In the area of voice rights protection,Kinoshita explained how the company has developed “voice generation by AI”, which has recently appeared as a problem throughout the world in terms of unauthorised use of a person’s voice. An NTT exhibit presented “multilingual speech synthesis capable of judging authenticity” based on consent of the original speaker. It draws a line at voices generated without the consent and knowledge of the original speaker and establishes “trust” in combination with blockchain technology.
The IOWN roadmap
IOWN 1.0 is networking, or in other words, photonics between datacenters.

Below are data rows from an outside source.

/-- Why the machine stops with a fault. -/
inductive Fault where
  /-- Raised by no meaning of this model: every machine fault of Table 14-1 is taken as the manual says and gives a next
  state. Safe. -/
  | stuck
  deriving DecidableEq, Repr

/-- Why the model gives an instruction no meaning. -/
inductive Refusal where
  /-- Raised only by the dispatcher's arms for an instruction not modelled yet. Safe. -/
  | notModelled (mnemonic : String)
  deriving DecidableEq, Repr

/-! ## Translation -/

/-- Memory type of a stage-2 leaf (Table 10-6). -/
inductive MType where
  | dev
  | hostc
  | hosts
  deriving DecidableEq, Repr

/-- A translation of one page: what a handle, a TLB entry or a walk carries (R184). -/
structure Trans where
  base : Nat := 0
  size : Nat := 4096
  mtype : MType := .dev
  pa : Nat := 0
  gpa : Nat := 0
  keyid : Nat := 0
  l2atom : Bool := false
  wr : Bool := false
  ex : Bool := false
  leaf : Nat := 0
  /-- the stage-2 leaf maps more than 4 KiB (R87) -/
  big : Bool := false
  deriving DecidableEq, Repr

/-- An entry of the core TLB (R183), tagged by function and context. -/
structure TlbEntry where
  fn : Nat
  ctx : Nat
  tr : Trans
  deriving DecidableEq, Repr

/-- Access kinds of a fault entry (Table 4-7). -/
inductive AccKind where
  | read
  | write
  | atomic
  | fetch
  deriving DecidableEq, Repr

/-- An export entry (Table 3-6). `gen` is the model's own: the tick of the EXPORT_SET that wrote it. -/
structure Export where
  valid : Bool := false
  write : Bool := false
  reduce : Bool := false
  signal : Bool := false
  ctx : Nat := 0
  semDie : Nat := 0
  base : Nat := 0
  length : Nat := 0
  semBase : Nat := 0
  semCnt : Nat := 0
  pairs : List (Nat × Nat) := []
  gen : Nat := 0
  deriving DecidableEq, Repr

/-- A packet in a receive buffer: the port and VC it came on, the function that sent it, and the export entry it was
checked against once it has been (R33). -/
structure RxPacket where
  port : Nat
  vc : Nat
  vftag : Nat
  pkt : Packet
  entry : Option Export := none
  deriving DecidableEq, Repr

/-- Who waits on an outstanding fault (R53, Table 4-7). -/
inductive Agent where
  /-- the strand of a core, at its instruction -/
  | strand (core : Nat)
  /-- the pending walk of a handle -/
  | handle (core h : Nat)
  /-- a ring's engine, or the stack agent that runs its word -/
  | ring (core ring : Nat)
  /-- a fabric packet in a receive buffer -/
  | packet (p : RxPacket)
  /-- a reduction slot of function `fn` whose sum is to be written (R34, R38) -/
  | slot (fn region slot : Nat)
  /-- the node scheduler, for a node's own accesses -/
  | node (fn q idx : Nat)
  /-- the save of a core's strand (R262) -/
  | save (core : Nat)
  /-- the restore of a gang (R267) -/
  | restore (gang : Nat)
  /-- the strand (unit 0) or the engine of ring `unit − 1` of a strand that was saved in a slot of a context (R55) -/
  | parked (ctx slot unit : Nat)
  deriving DecidableEq, Repr

/-- An outstanding fault (R53). -/
structure FaultRec where
  fn : Nat
  fid : Nat
  ctx : Nat
  va : Nat
  acc : AccKind
  stage2 : Bool
  perm : Bool
  gpa : Nat
  waiters : List Agent
  deriving DecidableEq, Repr

/-! ## The strand -/

/-- Handle states (Table 10-7). -/
inductive HState where
  | invalid
  | pending
  | valid
  | revoked
  | failed
  deriving DecidableEq, Repr

/-- A handle h0 to h14 (Table 10-7). `failPerm` says which event a FAILED handle gives; `shot` that a shootdown covered
a pending walk (R309); `fid` the fault its walk waits on. -/
structure Handle where
  va : Va := 0
  st : HState := .invalid
  tr : Trans := {}
  failPerm : Bool := false
  shot : Bool := false
  fid : Option Nat := none
  deriving DecidableEq, Repr

/-- An entry of the loop stack (R300): the LOOP's PC, the count register, and the end address E that the LOOP word
gives. -/
structure LoopEntry where
  pc : Va
  reg : Reg
  last : Va
  deriving DecidableEq, Repr

/-- What a strand is doing. -/
inductive Status where
  /-- no strand, or none started -/
  | empty
  /-- issuing; an instruction that must stall is issued again -/
  | running
  /-- in SWAIT, queued or watching on the semaphore `die × 65,536 + index` -/
  | waitSem (key : Nat)
  /-- waiting on a fault ID (R53) -/
  | waitFault (fid : Nat)
  /-- arrived at a BAR (R320) -/
  | waitBar
  /-- suspended by WAITQ on this wait record (R179) -/
  | waitQueue (record : Nat) (d : Reg)
  /-- in PAUSE (R385) -/
  | paused
  /-- in WFE with this destination; whether it has a limit (R386) -/
  | wfe (d : Reg) (limited : Bool)
  /-- in TAKE, a steal request to this rank outstanding (R122) -/
  | stealing (rank : Nat)
  /-- the AtomicOp of an ATOM on a HOSTS page is outstanding (R396) -/
  | waitHosts
  /-- waiting for the host to return a line (R57) -/
  | waitLine (dpa : Nat)
  /-- waiting in FORCE.W or for an implicit force: the last plan's identifier (R242, R244, R247) -/
  | waitPlan (plan : Nat)
  /-- stopped at a save point until the rings are empty (R129, R388) -/
  | saving
  /-- saved; the core waits for the rest of its gang (R129) -/
  | saved
  /-- EXIT retired (R384) -/
  | exited
  /-- ended by an event with no handler or by a machine fault (R253, R257) -/
  | ended
  deriving DecidableEq, Repr

/-- The strand of a core: every register an instruction can read or write (Tables 14-2, 15-1, 15-2). -/
structure Strand where
  status : Status := .empty
  pc : Va := 0
  regs : Sparse Word := []
  handles : Sparse Handle := []
  tiles : Sparse Nat := []
  maps : Sparse (List Int) := []
  loops : List LoopEntry := []
  flags : BitVec 6 := 0
  trapPc : Va := 0
  trapCause : Byte := 0
  trapInfo : Word := 0
  trapVec : Va := 0
  trapVecValid : Bool := false
  inHandler : Bool := false
  demandPc : Option Va := none
  creatorPc : Option Va := none
  full : Bool := false
  aliasOn : Bool := false
  revoke : Bool := false
  spdbg : Bool := false
  leaseMax : BitVec 13 := 1024
  engSeed : BitVec 32 := 1
  strState : BitVec 32 := 1
  lease : Option Nat := none
  latch : BitVec 4 := 0
  pylds : BitVec 32 := 0
  live : Option (BitVec 768) := none
  liveBytes : Option Nat := none
  barArr : Nat := 0
  ownLo : Nat := 0
  ownHi : Nat := 0
  chunkLen : Nat := 0
  reply : Option (Nat × Nat) := none
  stalled : Bool := false
  /-- nodes that the write waiting here has still to force (R247) -/
  toForce : List Nat := []
  /-- the wait record of a WAITQ whose poll waits on a fault or on a line (R179, R180) -/
  record : Option Nat := none
  /-- the VA of the access that waits on a fault (R54) -/
  faultVa : Nat := 0
  /-- the cycle at which a PAUSE ends or a WFE's limit expires (R385, R386) -/
  wakeAt : Nat := 0
  /-- the cycle at which a held lease expires (R177) -/
  leaseEnd : Nat := 0
  deriving DecidableEq, Repr

/-! ## Engines -/

/-- What a word does to pipes when it is confirmed (R149, R150, R376). -/
inductive PipeMove where
  | push (q k : Nat)
  | pop (q k : Nat)
  deriving DecidableEq, Repr

/-- A word that has executed and awaits confirmation (R141). -/
structure Flight where
  seq : BitVec 32
  flags : BitVec 6 := 0
  raise : BitVec 10 := 0
  moves : List PipeMove := []
  writes : List (Nat × Nat) := []
  /-- a vector word: the scratch bytes it read (R142) -/
  reads : List (Nat × Nat) := []
  overlap : Bool := false
  prog : Nat := 1
  /-- a matrix word: the bank it writes -/
  bank : Option Nat := none
  /-- a matrix word whose PROG only commits write (Table 9-6) -/
  late : Bool := false
  /-- the cycle in which it has executed -/
  since : Nat := 0
  deriving DecidableEq, Repr

/-- Why a ring's engine is not running. -/
inductive EngWait where
  | none
  /-- queued for its word's await -/
  | await
  /-- waiting for a slot of a pipe (R149) -/
  | pipe
  /-- a write is held: by a full dirty-page log (R88) or by a line that the host holds (R57) -/
  | held
  /-- waiting for its turn at a stack agent (R74) -/
  | agent
  /-- waiting on a fault ID -/
  | fault (fid : Nat)
  /-- waiting on the fault of a read of OPVA, an access of the node (R116) -/
  | nodeFault (fid : Nat)
  /-- a fault was answered FAIL: the word ends with 0x20 (false) or 0x21 (true) -/
  | failed (perm : Bool)
  /-- the fault of a read of OPVA was answered FAIL: the node is FAULTED, the word ends with 0x2A (R116) -/
  | nodeFailed (perm : Bool)
  /-- waiting for answers of the fabric -/
  | fabric
  /-- being reset by the Arbiter (R161) -/
  | reset
  deriving DecidableEq, Repr

/-- A progress mark that is not 2,100 cycles old yet (R141): its word, PROG, the flags of the iterations it covers, and
the cycle in which they ended. -/
structure YoungMark where
  seq : BitVec 32
  prog : Nat
  flags : BitVec 6
  since : Nat
  deriving DecidableEq, Repr

/-- A version of a record in a channel's record cache (R202): the tick at which it was cached, the tick of which it is the
record's content, and the stack agent that read it (R393). -/
structure CachedRec where
  key : Nat
  at' : Nat
  ver : Nat
  agent : Option Nat
  tsr : BitVec 2560
  deriving DecidableEq, Repr

/-- What the ENQ of a copy word notes of its record (R202): the tick of the ENQ and of the strand's last RCFENCE, whether
the strand has written no byte of the record since, and the record as it stood. -/
structure EnqRec where
  seq : BitVec 32
  tick : Nat
  fence : Nat
  fenced : Bool
  tsr : BitVec 2560
  deriving DecidableEq, Repr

IOWN 2.0 is board-to-board photonics.
IOWN 3.0 is chip-to-chip photonics.
IOWN 4.0 is intra-chip, or die-to-die photonics.
NTT’s All-Photonics Network, or APN, will feature wider bandwidths and reduced power consumption within IOWN 1.0. Photonics-electronics convergence technology, or PEC, will evolve along with IOWN generations as second-generation, third-generation, fourth-generation, and fifth-generation PEC.

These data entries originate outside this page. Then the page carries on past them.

/-- Whether a line of core `c`'s L1 may not make room: it is leased, or its fill is pending (R177). -/
def State.l1Held (s : State) (c : Nat) (e : Nat × L1Copy) : Bool :=
  decide (s.leaseOf c = some e.1 ∨ s.cycle < e.2.fillBy)

/-- Remove line `k` from core `c`'s L1. -/
def State.leaveL1 (s : State) (c k : Nat) : State :=
  s.setLine k { s.dirLine k with l1 := (s.dirLine k).l1.filter (fun x => decide (x.core ≠ c)) }

/-- Line `k`, which the L2 of core `c`'s die holds, is in its L1 in state `st`: one of the 8 ways is free, or one that may is
made free (R171, R173). -/
def State.fillL1 (s : State) (c k : Nat) (st : Moesi) (fillBy : Nat) : State :=
  if ((s.dirLine k).copy (dieOf c)).isNone then s
  else
    let others := s.l1Others c k
    let put (s : State) : State :=
      let l := s.dirLine k
      let rest (before : Bool) := l.l1.filter (fun x => if before then decide (x.core < c) else decide (c < x.core))
      s.setLine k { l with l1 := rest true ++ [{ core := c, st := st, fillBy := fillBy }] ++ rest false }
    if others.length < 8 then put s
    else match others.filter (fun e => !s.l1Held c e) with
      | [] => s
      | e :: es => put (s.leaveL1 c (((e :: es).getD (Config.l1Victim s.tick k % (e :: es).length) e).1))

/-- A store or atomic by a lease's holder to another line of an L1 set whose 8 ways all hold leases or pending fills
(R177). -/
def State.l1Blocked (s : State) (c k : Nat) : Bool :=
  decide ((s.leaseOf c).isSome ∧ s.leaseOf c ≠ some k) &&
    decide (8 ≤ ((s.l1Others c k).filter (s.l1Held c)).length)

/-! ## Reading and owning a line (R173) -/

/-- Whether the key ID is a window's (R98). -/
def Trans.isWindow (t : Trans) : Bool := decide (64 ≤ t.keyid ∧ t.keyid < 128)

/-- The line key of a VA within its page. -/
def Trans.line (t : Trans) (va : Nat) : Nat := lineKey t.mtype (t.at va)

/-- A window line or an L2ATOM line lies only in its home slice (R109, R173). -/
def Trans.homeOnly (t : Trans) : Bool := t.isWindow || t.l2atom

/-- Copies of a line as another die reads it: M becomes O, E becomes S, in the L1s M and E become S (R173). -/
def Line.downgrade (l : Line) (d : Nat) : Line :=
  { l with
    l2 := l.l2.map (fun c => if c.die = d then c else { c with st := if c.st = .m then .o else if c.st = .e then .s else c.st })
    l1 := l.l1.map (fun x => if dieOf x.core = d then x else { x with st := .s }) }

/-- A read by function `f` on die `d`, and by core `c`'s strand where it is one: the copies that hold the line afterwards
(R172, R173). `fillBy`: the cycle until which a prefetch's fill is pending. -/
def State.shareLineTo (s : State) (f d : Nat) (c : Option Nat) (t : Trans) (va fillBy : Nat) : State :=
  let k := t.line va
  let home := keyHome k
  -- the host may share a host line that the device has only read
  let alone' : Moesi := if t.mtype = .hostc then .s else .e
  if t.mtype = .hosts then s
  else if t.homeOnly then
    (if ((s.dirLine k).copy home).isSome then s else s.fillDie f home k .e)
  else
    let d := s.seat f d k
    let l := s.dirLine k
    let s :=
      if (l.copy d).isSome then s
      else
        let alone := l.l2.isEmpty
        let s := s.setLine k (l.downgrade d)
        let s := if home = d || (l.copy home).isSome then s else s.fillDie f home k .s
        s.fillDie f d k (if alone && decide (home = d) then alone' else .s)
    let s := if t.mtype = .hostc && ((s.dirLine k).cxl).isNone && (s.dirLine k).cached then
        s.setLine k { s.dirLine k with cxl := some .s } else s
    match c with
    | none => s
    | some c =>
      let l := s.dirLine k
      if l.l1.any (fun x => decide (x.core = c)) then s
      else
        let mates := l.l1.any (fun x => decide (dieOf x.core = dieOf c))
        let sole := match l.copy (dieOf c) with
          | some x => decide (x.st = .m ∨ x.st = .e)
          | none => false
        let s := s.setLine k { l with l1 := l.l1.map (fun x => if dieOf x.core = dieOf c then { x with st := .s } else x) }
        s.fillL1 c k (if sole && !mates then .e else .s) fillBy

/-- A read by a strand, engine or walk with no pending fill. -/
def State.shareLine (s : State) (f d : Nat) (c : Option Nat) (t : Trans) (va : Nat) : State := s.shareLineTo f d c t va 0

/-- Exclusive ownership for function `f` on die `d`, and for core `c`'s L1 where its strand takes it: every other copy goes,
its L1s first; `st` is M for a store, E for ownership alone, and M where a copy that went was dirty (R56, R171, R173). -/
def State.ownLineTo (s : State) (f d : Nat) (c : Option Nat) (st : Moesi) (t : Trans) (va fillBy : Nat) : State :=
  let k := t.line va
  if t.mtype = .hosts then s
  else
    let d := if t.homeOnly then keyHome k else s.seat f d k
    let l := s.dirLine k
    let kept := l.l2.filter (fun x => decide (x.die = d))
    let wasDirty := l.l2.any (fun x => decide (x.st = .m ∨ x.st = .o))
    let st := if wasDirty then .m else st
    if kept.isEmpty && (s.waysOf f d).isEmpty then s.evictAll k
    else
      let s := s.setLine k { l with l2 := kept, l1 := [], hostHolds := false, cxl := if t.mtype = .hostc then some st else none }
      let s := s.fillDie f d k st
      match c with
      | some c => if t.homeOnly || decide (dieOf c ≠ d) then s else s.fillL1 c k st fillBy
      | none => s

/-- Ownership with no pending fill. -/
def State.ownLine (s : State) (f d : Nat) (c : Option Nat) (st : Moesi) (t : Trans) (va : Nat) : State :=
  s.ownLineTo f d c st t va 0

/-- Whether a store by `f` on die `d` stays in an L2, so that DRAM is written later (R101). -/
def State.holds (s : State) (f d : Nat) (t : Trans) (va : Nat) : Bool :=
  let k := t.line va
  let d := if t.homeOnly then keyHome k else s.seat f d k
  decide (t.mtype = .dev) && (((s.dirLine k).copy d).isSome || !(s.waysOf f d).isEmpty)

/-- The number of L2 lines charged to `f` on die `d` (R79), which PART_QUERY reports (R78). -/
def State.l2Charge (s : State) (f d : Nat) : Nat :=
  s.lines.foldl (fun n e => n + (e.2.l2.filter (fun c => decide (c.die = d ∧ c.fn = f))).length) 0

/-- Write back and invalidate every L2 copy that meets `p` (R80, R92). -/
def State.evictWhere (s : State) (p : Nat → L2Copy → Bool) : State :=
  s.lines.foldl (fun s e => e.2.l2.foldl (fun s c => if p e.1 c then s.evict e.1 c.die else s) s) s

/-! ## The dirty-page log (R86 to R88) -/

/-- Whether the log of `f` is full. -/
def DirtyLog.full (d : DirtyLog) : Bool := decide ((d.tail + 1) % 2 ^ d.log2n = d.head % 2 ^ d.log2n)

/-- The free entries of the log. -/
def DirtyLog.room (d : DirtyLog) : Nat := (d.head + 2 ^ d.log2n - d.tail % 2 ^ d.log2n - 1) % 2 ^ d.log2n

/-- The stage-2 leaf behind a page has D clear while the log is enabled: the page is clean. -/
def State.cleanPage (s : State) (f : Nat) (t : Trans) : Bool :=
  (s.fn f).dlog.en && decide (t.leaf ≠ 0) && !nbit (mval s.mem t.leaf 8) 5

/-- An access of the device's own waits until every lease on the lines under `n` bytes is over (R177): the cycle is then the
last of their ends. -/
def State.outwait (s : State) (mt : MType) (pa n : Nat) : State :=
  match (s.cores.filter (fun e => (linesOf pa n).any (fun l => decide (s.leaseOf e.1 = some (lineKey mt (64 * l)))))).map
      (fun e => e.2.strand.leaseEnd) with
  | [] => s
  | l => { s with cycle := l.foldl max s.cycle }

/-- A write of the device's own that no cache holds: L2 copies of the lines go first. A failing line takes nothing, and the
failure is function `f`'s (R106). -/
def State.putPa (s : State) (f : Nat) (mt : MType) (pa : Nat) (bs : List Byte) : State :=
  match s.lineFails mt pa bs.length true with
  | some l => s.noteFail f l
  | none =>
    let s := s.outwait mt pa bs.length
    if mt = .dev then ((linesOf pa bs.length).foldl (fun (s : State) l => s.evictAll l) s).writePa mt pa bs
    else s.writePa mt pa bs

/-- Set D in the leaf. -/
def State.setDirty (s : State) (leaf : Nat) : State := s.putPa 0 .dev leaf (toBytes 8 (mval s.mem leaf 8 ||| 32))

/-- The integrity failure that a walk's table read met is the function's (R106). -/
def State.noteWalk (s : State) (f : Nat) (e : WalkFail) : State :=
  match e.mac with
  | some l => s.noteFail f l
  | none => s

/-- Write bytes at a GPA of PF memory; an unmapped GPA takes nothing. -/
def State.pfPut (s : State) (gpa : Nat) (bs : List Byte) : State :=
  match walk2 s 0 gpa .read with
  | .ok t => s.putPa 0 t.mtype (t.at gpa) bs
  | .error e => s.noteWalk 0 e

/-- The value of `n` bytes at a GPA of PF memory; 0 where it is not mapped, or its read fails its checks. -/
def State.pfVal (s : State) (gpa n : Nat) : Nat :=
  match walk2 s 0 gpa .read with
  | .ok t => if (s.lineFails t.mtype (t.at gpa) n false).isSome then 0 else ofBytes (s.readPa t.mtype (t.at gpa) n)
  | .error _ => 0

/-- A read of `n` bytes at a GPA of PF memory that fails its checks is the PF's integrity failure (R106). -/
def State.pfNote (s : State) (gpa n : Nat) : State :=
  match walk2 s 0 gpa .read with
  | .ok t => match s.lineFails t.mtype (t.at gpa) n false with
    | some l => s.noteFail 0 l
    | none => s
  | .error e => s.noteWalk 0 e

/-- The first write of `f` to a clean page: D, the entry, TAIL (R87). The log ring lies in PF memory (log 21). -/
def State.logPage (s : State) (f gpa : Nat) (t : Trans) : State :=
  let d := (s.fn f).dlog
  let s := s.setDirty t.leaf
  let tail := (d.tail + 1) % 2 ^ d.log2n
  let s := (s.pfPut (d.ring + 64 + 8 * d.tail) (toBytes 8 (gpa / 4096 * 4096))).pfPut d.ring (toBytes 4 tail)
  s.onFn f (fun x => { x with dlog := { x.dlog with tail := tail } })

/-! ## One access of an agent -/

/-- Whether another agent than core `c`'s strand holds a lease on the line (R177). -/
def State.leasedByOther (s : State) (c : Option Nat) (line : Nat) : Bool :=
  s.cores.any (fun e => decide (some e.1 ≠ c ∧ s.leaseOf e.1 = some line))

/-- What must hold before a device agent's access to `n` bytes on die `d`: no lease of another agent, the host not holding
the line (R57), no integrity failure, a way of the L1 that a store can use (R177), and for a write space in the dirty log
(R88). `c` is the strand's core; `wb`: a write stays in an L2. -/
def State.accessCheckOn (s : State) (f : Nat) (c : Option Nat) (t : Trans) (va n : Nat) (wr wb : Bool) : Chk Unit :=
  if t.mtype ≠ .hosts && s.leasedByOther c (t.line va) then .error .stall
  else if decide (t.mtype = .dev) && (s.dirLine (t.line va)).hostHolds && c.isSome then
    .error (.become (.waitLine (t.at va / 64 * 64)))
  else match s.lineFails t.mtype (t.at va) n (wr && !wb) with
    | some l => .error (.integrity (l * 64))
    | none =>
      if wr && (match c with
        | some c => decide (t.mtype ≠ .hosts) && !t.homeOnly && s.l1Blocked c (t.line va)
        | none => false) then .error (.event 0x0A (va / 64 * 64))
      else if wr && s.cleanPage f t && (s.fn f).dlog.full then .error .stall else .ok ()

/-- The checks of a strand's own access on core `c`. -/
def State.accessCheck (s : State) (f : Nat) (c : Option Nat) (t : Trans) (va n : Nat) (wr : Bool) : Chk Unit :=
  s.accessCheckOn f c t va n wr (match c with
    | some c => s.holds f (dieOf c) t va
    | none => false)

/-- Bytes read through a page. -/
def State.readVia (s : State) (t : Trans) (va n : Nat) : List Byte := s.readPa t.mtype (t.at va) n

/-- Bytes of one page that an agent of the device reads at a VA of context `x` of function `f`: a failing line gives no
bytes (R106). -/
def State.peek (s : State) (f x va n : Nat) : Except WalkFail (List Byte) :=
  match walk s f x va .read with
  | .error e => .error e
  | .ok t =>
    match s.lineFails t.mtype (t.at va) n false with
    | some l => .error { stage2 := false, perm := false, gpa := 0, mac := some l }
    | none => .ok (s.readVia t va n)

/-- Record the dirty page of a write (R87). -/
def State.noteWrite (s : State) (f : Nat) (t : Trans) (va : Nat) : State :=
  if s.cleanPage f t then s.logPage f (t.gpa + (va - t.base)) t else s

/-- Write bytes through a page after `accessCheck`, in the L2 that holds the line modified or else in DRAM. -/
def State.writeVia (s : State) (f : Nat) (t : Trans) (va : Nat) (bs : List Byte) : State :=
  (s.noteWrite f t va).writePa t.mtype (t.at va) bs

/-- A store by `f` on die `d`, and by core `c`'s strand where it is one: D and the log (R87), ownership of the line (R173), the
bytes. -/
def State.storeOn (s : State) (f d : Nat) (c : Option Nat) (t : Trans) (va : Nat) (bs : List Byte) : State :=
  ((s.noteWrite f t va).ownLine f d c .m t va).writePa t.mtype (t.at va) bs

/-- A window line that its home slice holds is served there, and stays charged to its allocator (R80, R109). -/
def State.servedHome (s : State) (t : Trans) (k : Nat) : Bool := t.isWindow && ((s.dirLine k).copy (keyHome k)).isSome

/-- It takes a write there: it is modified. -/
def State.writeHome (s : State) (k : Nat) : State :=
  s.setLine k { s.dirLine k with l2 := (s.dirLine k).l2.map (fun c => { c with st := .m }) }

/-- The cached copies of the lines under `n` bytes go before an uncached write (R101), which waits for a lease on them
(R177); a window line in its home slice takes the write there (R80). -/
def State.uncache (s : State) (t : Trans) (va n : Nat) : State :=
  if t.mtype = .hosts then s
  else (linesOf (t.at va) n).foldl (fun (s : State) l =>
    let k := lineKey t.mtype (64 * l)
    if s.servedHome t k then s.writeHome k else s.evictAll k) (s.outwait t.mtype (t.at va) n)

Likewise, the next-generation computing platform known as the Data Centric Infrastructure, or DCI, will evolve together with the evolution of PEC.
Gushing knowledge fountain
Next up was Shingo Kinoshita, NTT’s R&D planning master.

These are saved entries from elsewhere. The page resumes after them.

-- ==== Sys2Proof/Machine/Rings.lean ====
section
/-! DEFINITION. What strands and engines share inside a core: scratch and accumulators (R120), rings with their retained
words and marks (R137 to R141, R157), semaphores (R143 to R147), the capture of virtual dies (R83, R84), and the
delivery of engine status exceptions (R256, R248). -/

namespace Sys2Proof.Machine

/-! ## Scratch and accumulators -/

/-- A byte of the scratchpad of core `c`; one that nothing has written is a free value (log 1). -/
def State.sbyte (s : State) (c a : Nat) : Byte :=
  match sfind (s.core c).scratch (a % 0x200000) with
  | some b => b
  | none => Config.undefScratch (s.core c).gen c (a % 0x200000)

/-- `n` scratch bytes from `a`, wrapping at the end of the scratchpad. -/
def State.sread (s : State) (c a n : Nat) : List Byte := (upto n).map (fun i => s.sbyte c (a + i))

/-- The little-endian value of `n` scratch bytes. -/
def State.sval (s : State) (c a n : Nat) : Nat := ofBytes (s.sread c a n)

/-- Write scratch bytes from `a`, wrapping at the end of the scratchpad. -/
def State.swrite (s : State) (c a : Nat) (bs : List Byte) : State :=
  s.onCore c (fun k =>
    if a % 0x200000 + bs.length ≤ 0x200000 then { k with scratch := uwrite k.scratch (a % 0x200000) bs }
    else
      let n := 0x200000 - a % 0x200000
      { k with scratch := uwrite (uwrite k.scratch (a % 0x200000) (bs.take n)) 0 (bs.drop n) })

/-- The name in `Core.stored` of the line of 64 scratch bytes at `a`. -/
def scratchLine (a : Nat) : Nat := 2 ^ 80 + a % 0x200000 / 64

/-- The moving strand has stored to a line (R202). -/
def State.noteStored (s : State) (l : Nat) : State :=
  s.onMe (fun k => if k.stored.contains l then k else { k with stored := l :: k.stored })

/-- Which undefined values bank `b`'s unwritten elements hold: its own, those of the bank that it was copied from (R157,
R158), or fresh ones. -/
def Core.accTag (k : Core) (b : Nat) : Nat := (sfind k.accFrom b).getD b

/-- Element `i` of accumulator bank `b`; one that nothing has written is a free value (log 1). -/
def State.accAt (s : State) (c b i : Nat) : BitVec 32 :=
  match sfind (s.core c).acc (b % 4 * 65536 + i % 65536) with
  | some v => v
  | none =>
    if bmem (s.core c).accZero (b % 4) then 0 else Config.undefAcc (s.core c).gen c ((s.core c).accTag (b % 4) * 65536 + i % 65536)

/-- An element as a word or access of the strand's own reads it: in a bank that the planner has used, an undefined value
(R238). -/
def State.ownAcc (s : State) (c b i : Nat) : BitVec 32 :=
  if bmem (s.core c).accLost (b % 4) then Config.undefAcc (2 ^ 33 + s.tick) c (b % 4 * 65536 + i % 65536) else s.accAt c b i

“We have entered an era in which all kinds of information can be quickly accessed over the Internet or through artificial intelligence (AI). However, true ‘knowledge’ cannot be so easily obtained. A place with a good, gushing fountain is hard to find and even if you can find it, it may be located on steep terrain,” wrote Kinoshita, on the NTT R&D blog pages.
Kinoshita insists that good research begins with finding a fountain that is difficult to reach.
“NTT Laboratories has a history and research team supporting this quest. In other words, the object of this quest is organisational knowledge passed on from senior to junior researchers in an unbroken manner over several decades and collective knowledge arising from exchanges between researchers who have come to inherit this organisational knowledge. Over the years, NTT Laboratories has been discovering and drawing on these two fountains of knowledge to support R&D,” he added.
Towards… Jitsuyouka
NTT bases many of its R&D principles in the term Jitsuyouka (commercial development in English) in a form that promotes the final (and commercially monetisable) development of its products, but in a way that will always provide specific benefits to society.
As Kinoshita points out, “A researcher’s idea of a ‘good thing’ and society’s idea of a ‘good thing’ may no longer [or always] agree with each other.”
What we’re getting here from NTT (we hope) is technology that’s good and technology for good. Given the real world practical application of so much of what the company showcases NTT R&D Forum, it’s a story worth following.